— Work to be completed —
When you reach the line containing "h.cyc (releaseSet m" in the data below, begin returning lines exactly as written, and stop once the line containing "def bsnGoLive (m" has been returned.

......

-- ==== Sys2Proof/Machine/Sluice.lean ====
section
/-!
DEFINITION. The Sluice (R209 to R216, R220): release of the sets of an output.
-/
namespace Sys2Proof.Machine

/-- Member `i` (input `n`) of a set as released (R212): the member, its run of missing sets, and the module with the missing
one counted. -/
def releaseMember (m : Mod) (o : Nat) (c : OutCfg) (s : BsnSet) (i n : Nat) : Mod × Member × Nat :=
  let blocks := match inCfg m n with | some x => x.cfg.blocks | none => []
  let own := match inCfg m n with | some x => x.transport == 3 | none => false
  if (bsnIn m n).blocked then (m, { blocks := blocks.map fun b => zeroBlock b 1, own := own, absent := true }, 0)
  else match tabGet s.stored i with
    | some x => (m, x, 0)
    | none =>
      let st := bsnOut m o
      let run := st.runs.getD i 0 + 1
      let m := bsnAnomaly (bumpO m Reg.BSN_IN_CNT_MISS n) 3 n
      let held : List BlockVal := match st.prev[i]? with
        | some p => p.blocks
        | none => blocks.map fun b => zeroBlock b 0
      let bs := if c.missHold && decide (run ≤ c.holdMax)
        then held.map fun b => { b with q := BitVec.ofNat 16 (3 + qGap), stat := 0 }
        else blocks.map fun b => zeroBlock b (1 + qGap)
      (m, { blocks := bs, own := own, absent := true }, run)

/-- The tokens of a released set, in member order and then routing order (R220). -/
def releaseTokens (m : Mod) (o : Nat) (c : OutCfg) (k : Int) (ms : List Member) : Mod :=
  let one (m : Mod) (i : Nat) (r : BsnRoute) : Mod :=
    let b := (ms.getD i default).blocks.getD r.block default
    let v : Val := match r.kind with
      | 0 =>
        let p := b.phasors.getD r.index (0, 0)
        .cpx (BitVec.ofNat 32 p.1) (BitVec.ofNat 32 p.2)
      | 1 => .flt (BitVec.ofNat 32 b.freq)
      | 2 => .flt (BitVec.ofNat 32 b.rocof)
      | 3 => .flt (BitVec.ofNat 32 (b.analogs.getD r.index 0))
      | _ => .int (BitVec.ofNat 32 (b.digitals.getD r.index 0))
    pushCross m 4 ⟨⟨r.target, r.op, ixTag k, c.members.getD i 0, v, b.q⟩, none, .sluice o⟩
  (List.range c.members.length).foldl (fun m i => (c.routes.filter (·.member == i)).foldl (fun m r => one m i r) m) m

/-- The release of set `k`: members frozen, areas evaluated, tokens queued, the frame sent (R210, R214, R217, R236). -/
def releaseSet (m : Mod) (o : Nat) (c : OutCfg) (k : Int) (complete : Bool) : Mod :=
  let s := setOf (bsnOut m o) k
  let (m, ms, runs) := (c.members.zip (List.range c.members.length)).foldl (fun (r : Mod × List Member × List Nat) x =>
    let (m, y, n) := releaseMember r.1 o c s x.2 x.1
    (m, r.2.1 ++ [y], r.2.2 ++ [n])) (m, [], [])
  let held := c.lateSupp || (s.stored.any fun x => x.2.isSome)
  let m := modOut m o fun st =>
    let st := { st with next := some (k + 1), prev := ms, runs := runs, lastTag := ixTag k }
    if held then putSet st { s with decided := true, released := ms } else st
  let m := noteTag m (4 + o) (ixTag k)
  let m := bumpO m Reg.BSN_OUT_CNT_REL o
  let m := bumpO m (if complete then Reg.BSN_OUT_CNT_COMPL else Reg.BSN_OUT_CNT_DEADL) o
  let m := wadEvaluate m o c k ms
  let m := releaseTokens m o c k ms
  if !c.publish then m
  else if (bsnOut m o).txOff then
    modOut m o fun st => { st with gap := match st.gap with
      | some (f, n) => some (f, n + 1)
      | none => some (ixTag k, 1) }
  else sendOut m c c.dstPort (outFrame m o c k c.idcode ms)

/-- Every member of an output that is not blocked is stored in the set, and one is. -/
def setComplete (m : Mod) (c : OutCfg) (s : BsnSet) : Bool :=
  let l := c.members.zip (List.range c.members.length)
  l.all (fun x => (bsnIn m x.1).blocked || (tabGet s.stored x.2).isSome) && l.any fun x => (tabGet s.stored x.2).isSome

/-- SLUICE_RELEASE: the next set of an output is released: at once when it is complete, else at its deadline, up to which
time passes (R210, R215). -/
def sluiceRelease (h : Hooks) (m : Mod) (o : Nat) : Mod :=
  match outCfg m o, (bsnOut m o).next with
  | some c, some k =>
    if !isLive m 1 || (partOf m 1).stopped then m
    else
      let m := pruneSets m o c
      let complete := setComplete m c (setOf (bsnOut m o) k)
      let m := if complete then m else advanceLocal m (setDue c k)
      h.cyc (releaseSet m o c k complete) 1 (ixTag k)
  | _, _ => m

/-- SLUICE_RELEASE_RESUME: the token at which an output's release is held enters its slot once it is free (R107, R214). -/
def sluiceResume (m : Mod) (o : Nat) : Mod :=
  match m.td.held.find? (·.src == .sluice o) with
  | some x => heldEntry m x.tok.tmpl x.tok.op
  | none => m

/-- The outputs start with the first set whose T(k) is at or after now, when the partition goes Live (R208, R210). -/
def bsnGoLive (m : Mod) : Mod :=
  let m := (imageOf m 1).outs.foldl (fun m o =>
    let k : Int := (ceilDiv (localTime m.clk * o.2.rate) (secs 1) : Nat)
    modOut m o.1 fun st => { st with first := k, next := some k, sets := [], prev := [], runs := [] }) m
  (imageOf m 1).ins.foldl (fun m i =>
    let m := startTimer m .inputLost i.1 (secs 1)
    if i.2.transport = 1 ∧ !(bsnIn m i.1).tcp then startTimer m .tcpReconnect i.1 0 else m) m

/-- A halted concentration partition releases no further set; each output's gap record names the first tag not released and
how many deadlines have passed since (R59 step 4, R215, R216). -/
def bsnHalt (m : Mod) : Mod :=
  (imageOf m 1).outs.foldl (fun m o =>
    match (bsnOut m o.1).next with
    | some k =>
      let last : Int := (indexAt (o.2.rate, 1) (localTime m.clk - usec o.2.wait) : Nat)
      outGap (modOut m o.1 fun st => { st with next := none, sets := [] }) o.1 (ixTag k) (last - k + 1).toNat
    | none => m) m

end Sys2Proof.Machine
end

......

— Response to the task —
      h.cyc (releaseSet m o c k complete) 1 (ixTag k)
  | _, _ => m

/-- SLUICE_RELEASE_RESUME: the token at which an output's release is held enters its slot once it is free (R107, R214). -/
def sluiceResume (m : Mod) (o : Nat) : Mod :=
  match m.td.held.find? (·.src == .sluice o) with
  | some x => heldEntry m x.tok.tmpl x.tok.op
  | none => m

/-- The outputs start with the first set whose T(k) is at or after now, when the partition goes Live (R208, R210). -/
def bsnGoLive (m : Mod) : Mod :=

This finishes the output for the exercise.